How? How can she have been part of what happened between us and think it anyone's fault but mine?! “Clarke, you...you did – nothing – wrong. Nothing. It was – it was me. It was all me. If I could take it all back, I would. Will you look at me, Clarke? Please?” When she does, the sight of those blue, blue eyes spilling tears strikes like the claw of a bramble-beast. “I'm sorry,” I rasp, “I am so, so sorry.”

She takes a shaking breath before saying, “I thought you were...I don't know...I thought maybe you were punishing me, for – for something, and...”

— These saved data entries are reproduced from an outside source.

-- ==== Sys2Proof/Syntax.lean ====
section
/-! DEFINITION. The syntax of the DLW9: one inductive, one constructor for each row of the opcode table, in the table's
order within each kind. The first 182 constructors are the sequencer instructions (R289-R298), the next 53 the element
operations (R301, R302), the last 76 the machine's EVENTS (what the units and the outside do). An instruction carries its
encoding's fields and no others. An event has no encoding and carries nothing: the unit it happens at, and what the outside
sends with it, stand in the state (`State.focus`), as an instruction's tile, context and index do. -/

namespace Sys2Proof

/-- The common fields of a sequencer word (R289): address-stream marker, predication and the two targets, each target
V ++ DIST ++ SLOT (R290). -/
structure Head where
  a : Bool
  pr : BitVec 2
  t0 : BitVec 10
  t1 : BitVec 10
  deriving DecidableEq, Repr

/-- The fields of format M (R292). -/
structure MFmt where
  ts : BitVec 4
  cls : BitVec 4
  ord : BitVec 2
  scp : BitVec 3
  ow : Bool
  ofs : BitVec 17
  deriving DecidableEq, Repr

/-- The fields of XCOPY (R395). -/
structure XcopyF where
  mode : BitVec 3
  ch : BitVec 2
  mapn : BitVec 4
  bv : Bool
  bnum : BitVec 6
  wf : Bool
  sf : Bool
  lenm1 : BitVec 13
  deriving DecidableEq, Repr

/-- The fields of an element operation word below its opcode (R301). -/
structure ElemF where
  lm : BitVec 2
  dst : BitVec 4
  sa : BitVec 4
  sb : BitVec 4
  sc : BitVec 4
  pidx : BitVec 3
  pwe : Bool
  keep : Bool
  md : BitVec 2
  deriving DecidableEq, Repr

/-- Every row of the opcode table. -/
inductive Instr where
  | nop (h : Head)
  | get (h : Head) (r : BitVec 6)
  | put (h : Head) (r : BitVec 6)
  | const_ (h : Head) (imm : BitVec 41)
  | movi (h : Head) (imm : BitVec 27)
  | mov (h : Head)
  | null_ (h : Head) (r : BitVec 6)
  | csrr (h : Head) (num : BitVec 12)
  | csrw (h : Head) (num : BitVec 12)
  | csrs (h : Head) (num : BitVec 12)
  | csrc (h : Head) (num : BitVec 12)
  | add (h : Head) (w : Bool)
  | addi (h : Head) (w : Bool) (imm : BitVec 27)
  | sub (h : Head) (w : Bool)
  | mul (h : Head) (w : Bool)
  | mulh (h : Head) (w : Bool)
  | mulhu (h : Head) (w : Bool)
  | div (h : Head) (w : Bool)
  | divu (h : Head) (w : Bool)
  | rem (h : Head) (w : Bool)
  | remu (h : Head) (w : Bool)
  | neg (h : Head) (w : Bool)
  | abs_ (h : Head) (w : Bool)
  | min (h : Head) (w : Bool)
  | max (h : Head) (w : Bool)
  | minu (h : Head) (w : Bool)
  | maxu (h : Head) (w : Bool)
  | adds (h : Head) (w : Bool)
  | subs (h : Head) (w : Bool)
  | and_ (h : Head) (w : Bool)
  | andi (h : Head) (w : Bool) (imm : BitVec 27)
  | or_ (h : Head) (w : Bool)
  | ori (h : Head) (w : Bool) (imm : BitVec 27)
  | xor (h : Head) (w : Bool)
  | xori (h : Head) (w : Bool) (imm : BitVec 27)
  | not_ (h : Head) (w : Bool)
  | shl (h : Head) (w : Bool)
  | shli (h : Head) (w : Bool) (k : BitVec 6)
  | shr (h : Head) (w : Bool)
  | shri (h : Head) (w : Bool) (k : BitVec 6)
  | sar (h : Head) (w : Bool)
  | sari (h : Head) (w : Bool) (k : BitVec 6)
  | rotl (h : Head) (w : Bool)
  | clz (h : Head) (w : Bool)
  | ctz (h : Head) (w : Bool)
  | popc (h : Head) (w : Bool)
  | bext (h : Head) (w : Bool) (lo len : BitVec 6)
  | bins (h : Head) (w : Bool) (lo len : BitVec 6)
  | sext (h : Head) (w : Bool) (k : BitVec 6)
  | zext (h : Head) (w : Bool) (k : BitVec 6)
  | cmp (h : Head) (w : Bool) (cond : BitVec 3)
  | cmpi (h : Head) (w : Bool) (cond : BitVec 3) (imm : BitVec 27)
  | sel (h : Head)
  | pand (h : Head)
  | por (h : Head)
  | pnot (h : Head)
  | lea (h : Head) (w : Bool) (imm : BitVec 27)
  | tmapx (h : Head) (n : BitVec 4)
  | widf (h : Head) (fld : BitVec 3)
  | widl (h : Head)
  | alignup (h : Head) (w : Bool) (k : BitVec 6)
  | modadd (h : Head)
  | br (h : Head) (x : BitVec 3) (ofs : BitVec 28)
  | brr (h : Head) (x : BitVec 3)
  | call (h : Head) (x : BitVec 3) (ofs : BitVec 28)
  | callr (h : Head) (x : BitVec 3)
  | ret_ (h : Head) (x : BitVec 3)
  | switch (h : Head) (x : BitVec 3)
  | trap (h : Head) (imm : BitVec 27)
  | svc (h : Head) (imm : BitVec 27)
  | eret (h : Head) (x : BitVec 3)
  | halt (h : Head) (x : BitVec 3)
  | yield (h : Head)
  | waitev (h : Head)
  | cfgld (h : Head)
  | reconf (h : Head)
  | ctxsave (h : Head)
  | ctxrest (h : Head)
  | tlbinvPage (h : Head)
  | tlbinvAsn (h : Head)
  | tlbinvAll (h : Head)
  | ld (h : Head) (m : MFmt)
  | st (h : Head) (m : MFmt)
  | ldf (h : Head) (m : MFmt)
  | ldff (h : Head) (m : MFmt)
  | ste (h : Head) (m : MFmt)
  | tagset (h : Head) (m : MFmt)
  | tagclr (h : Head) (m : MFmt)
  | tagq (h : Head) (m : MFmt)
  | pref (h : Head) (m : MFmt)
  | flush (h : Head) (m : MFmt)
  | inval (h : Head) (m : MFmt)
  | amo (h : Head) (m : MFmt)
  | cas (h : Head) (m : MFmt)
  | amof (h : Head) (m : MFmt)
  | red (h : Head) (m : MFmt)
  | redf (h : Head) (m : MFmt)
  | fence (h : Head) (mask : BitVec 16) (scope : BitVec 3)
  | drain (h : Head) (path : BitVec 3)
  | xcopy (h : Head) (f : XcopyF)
  | xchain (h : Head) (ch : BitVec 2)
  | xstat (h : Head) (ch : BitVec 2)
  | tmapset (h : Head) (n : BitVec 4)
  | sbindMap (h : Head) (port : BitVec 3) (mapn : BitVec 4) (e : Bool)
  | sbindChannel (h : Head) (port : BitVec 2)
  | seos (h : Head) (ch : BitVec 2)
  | sbar (h : Head) (port : BitVec 2) (v : Bool) (bnum : BitVec 6)
  | mma (h : Head) (ch : BitVec 2) (flag : Bool)
  | mmas (h : Head) (ch : BitVec 2) (flag : Bool)
  | mqk (h : Head) (ch : BitVec 2)
  | mpv (h : Head) (ch : BitVec 2)
  | mscan (h : Head) (ch : BitVec 2) (flag : Bool)
  | mzero (h : Head) (ch : BitVec 2) (flag : Bool)
  | mldacc (h : Head) (ch : BitVec 2) (flag : Bool)
  | mstacc (h : Head) (ch : BitVec 2)
  | mresc (h : Head) (ch : BitVec 2)
  | mside (h : Head) (ch side : BitVec 2)
  | mwait (h : Head) (mask : BitVec 4)
  | chpush (h : Head) (flag : Bool)
  | chpop (h : Head)
  | chpeek (h : Head)
  | cheos (h : Head)
  | chstat (h : Head) (item : BitVec 3)
  | chgrow (h : Head)
  | enq (h : Head)
  | enqw (h : Head)
  | launch (h : Head)
  | signal (h : Head)
  | send (h : Head) (dir : BitVec 2)
  | sendQ (h : Head) (dir : BitVec 2)
  | recv (h : Head)
  | recvw (h : Head)
  | recvwT (h : Head)
  | fwdQ (h : Head)
  | fwdM (h : Head)
  | fwdEnd (h : Head)
  | tokinfo (h : Head) (item : BitVec 3)
  | binit (h : Head) (bnum : BitVec 6) (level scope : BitVec 3)
  | barr (h : Head) (bnum : BitVec 6)
  | barrR (h : Head) (bnum : BitVec 6)
  | bwait (h : Head) (bnum : BitVec 6)
  | btest (h : Head) (bnum : BitVec 6)
  | badd (h : Head) (r : Bool) (bnum : BitVec 6)
  | pacq (h : Head)
  | prel (h : Head)
  | prelG (h : Head) (port : BitVec 2)
  | pqry (h : Head)
  | pctr (h : Head) (item : BitVec 3)
  | shlookWord (h : Head) (item : BitVec 3)
  | shlookFind (h : Head)
  | shmapE (h : Head)
  | shmapP (h : Head)
  | shunmapE (h : Head)
  | shunmapP (h : Head)
  | kvappend (h : Head) (flag : Bool)
  | kvcommit (h : Head)
  | kvtent (h : Head)
  | kvroll (h : Head)
  | kvfork (h : Head)
  | kvevictHbm (h : Head)
  | kvevictCold (h : Head)
  | kvevictDrop (h : Head)
  | kvevictRel (h : Head)
  | kvpin (h : Head)
  | kvpinClr (h : Head)
  | kvrefill (h : Head)
  | phashH (h : Head)
  | phashL (h : Head)
  | sumupd (h : Head)
  | psel (h : Head)
  | gchain (h : Head)
  | tsinit (h : Head)
  | tsdesc (h : Head)
  | tsexp (h : Head) (flag : Bool)
  | tsbatch (h : Head)
  | tseval (h : Head)
  | tsback (h : Head)
  | tsvl (h : Head) (flag : Bool)
  | tsreroot (h : Head)
  | tsbestN (h : Head)
  | tsbestQ (h : Head)
  | tsstat (h : Head) (item : BitVec 3)
  | elementAdd (f : ElemF)
  | elementSub (f : ElemF)
  | elementMul (f : ElemF)
  | elementFma (f : ElemF)
  | elementFms (f : ElemF)
  | elementFnma (f : ElemF)
  | elementMin (f : ElemF)
  | elementMax (f : ElemF)
  | elementAbs (f : ElemF)
  | elementNeg (f : ElemF)
  | elementAdds (f : ElemF)
  | elementSubs (f : ElemF)
  | elementMulhi (f : ElemF)
  | elementCmp (f : ElemF)
  | elementSel (f : ElemF)
  | elementPset (f : ElemF)
  | elementPmov (f : ElemF)
  | elementAnd (f : ElemF)
  | elementOr (f : ElemF)
  | elementXor (f : ElemF)
  | elementNot (f : ElemF)
  | elementShl (f : ElemF)
  | elementShr (f : ElemF)
  | elementSar (f : ElemF)
  | elementExp2 (f : ElemF)
  | elementLog2 (f : ElemF)
  | elementRcp (f : ElemF)
  | elementRsqrt (f : ElemF)
  | elementSqrt (f : ElemF)
  | elementSin (f : ElemF)
  | elementCos (f : ElemF)
  | elementCvt (f : ElemF)
  | elementBfpk (f : ElemF)
  | elementBfunpk (f : ElemF)
  | elementRndi (f : ElemF)
  | elementMov (f : ElemF)
  | elementMovi (f : ElemF)
  | elementTake (f : ElemF)
  | elementPeek (f : ElemF)
  | elementEmit (f : ElemF)
  | elementPass (f : ElemF)
  | elementTags (f : ElemF)
  | elementRedc (f : ElemF)
  | elementShuf (f : ElemF)
  | elementBcst (f : ElemF)
  | elementScan (f : ElemF)
  | elementTkins (f : ElemF)
  | elementTkout (f : ElemF)
  | elementNop (f : ElemF)
  | elementEose (f : ElemF)
  | elementCtok (f : ElemF)
  | elementWaitp (f : ElemF)
  | elementEmitp (f : ElemF)
  | hostSubmission
  | dispatcherTake
  | taskBind
  | configFetchComplete
  | taskAging
  | quantumExpiry
  | preemptAccept
  | taskSave
  | taskRebind
  | blockMap
  | blockCommit
  | safepointOverdue
  | taskRetire
  | launchEnd
  | dependentCancel
  | faultDelivery
  | faultQueueRetry
  | ctxctlResume
  | ctxctlRedirect
  | ctxctlKill
  | ctxctlPreempt
  | bankroleWrite
  | contextWindowStore
  | elementWindowStore
  | accumulatorWindowStore
  | accumulatorWindowLoad
  | channelEntryValidate
  | channelClose
  | barrierWindowStore
  | mailboxRegisterWrite
  | mread
  | mwrite
  | twritePkgcfg
  | twritePartition
  | twriteRegclass
  | twriteWorkqueue
  | twritePoisonList
  | twriteErrorCounter
  | tread
  | level
  | attest
  | fwstage
  | coldReset
  | warmReset
  | partFailure
  | linkDown
  | powerRemoval
  | powerEvaluation
  | periodBoundary
  | requestInject
  | flitInject
  | remontoireSample
  | yieldWindowEnd
  | waitevTimeout
  | storePerform
  | pageWalkComplete
  | sliceRequest
  | missEntryFree
  | correctedError
  | uncorrectableError
  | spillFetchComplete
  | packetHop
  | qtArrival
  | tokenServiceStart
  | msgArrival
  | remoteBarrierArrival
  | routeTokenLanding
  | streamInDeliver
  | streamOutToken
  | permitTokenArrival
  | matrixAccept
  | matrixComplete
  | matrixStop
  | copyRecordComplete
  | xcopyTransferComplete
  | pageMoveComplete
  deriving DecidableEq, Repr

end Sys2Proof
end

Oh, Goddess and Lost, help me. Help me. I sniff and swallow the knot of acid barbs in my throat. “No. No, no, listen: you were right. When you said you've done nothing but save me, since the moment we met? You were right.”

“So...” soft confusion in her voice, the pinch of her brow. “Why, then?”

Shame lashes me again. Less than I deserve. “You won't like the answer,” I warn.

She snorts, “There's nothing I like about this. Tell me.”

“Everything hurt,” I say, “and Adelaide looked like she was dying, and it's my fault. I was so tired of being miserable and scared that I thought – I thought being angry was better. So, I picked a fight.”

More confusion on her face. Bewilderment, even. “But...that's – ”

“Stupid?” I finish for her, “Childish? Cruel?”

“No,” She shakes her head, “Well, yes, but...” A surprised laugh escapes her. “I had this all wrong, didn't I?” She gives a heavy sigh, and I wait in the still, quiet waters. “I forgive you,” she says.

“You do?” I ask softly.

She nods. “I do.”

I could let it end here. I could. It wouldn't be right. So, “But I hurt you.”

“You did,” she agrees, “but you regret it, and I don't want to lose you, so...” she shrugs. “I forgive you.”

Relief drops my damp brow to her leg. After a moment, I feel her hands in my hair.

For a while, this is all there is, and it's beautiful.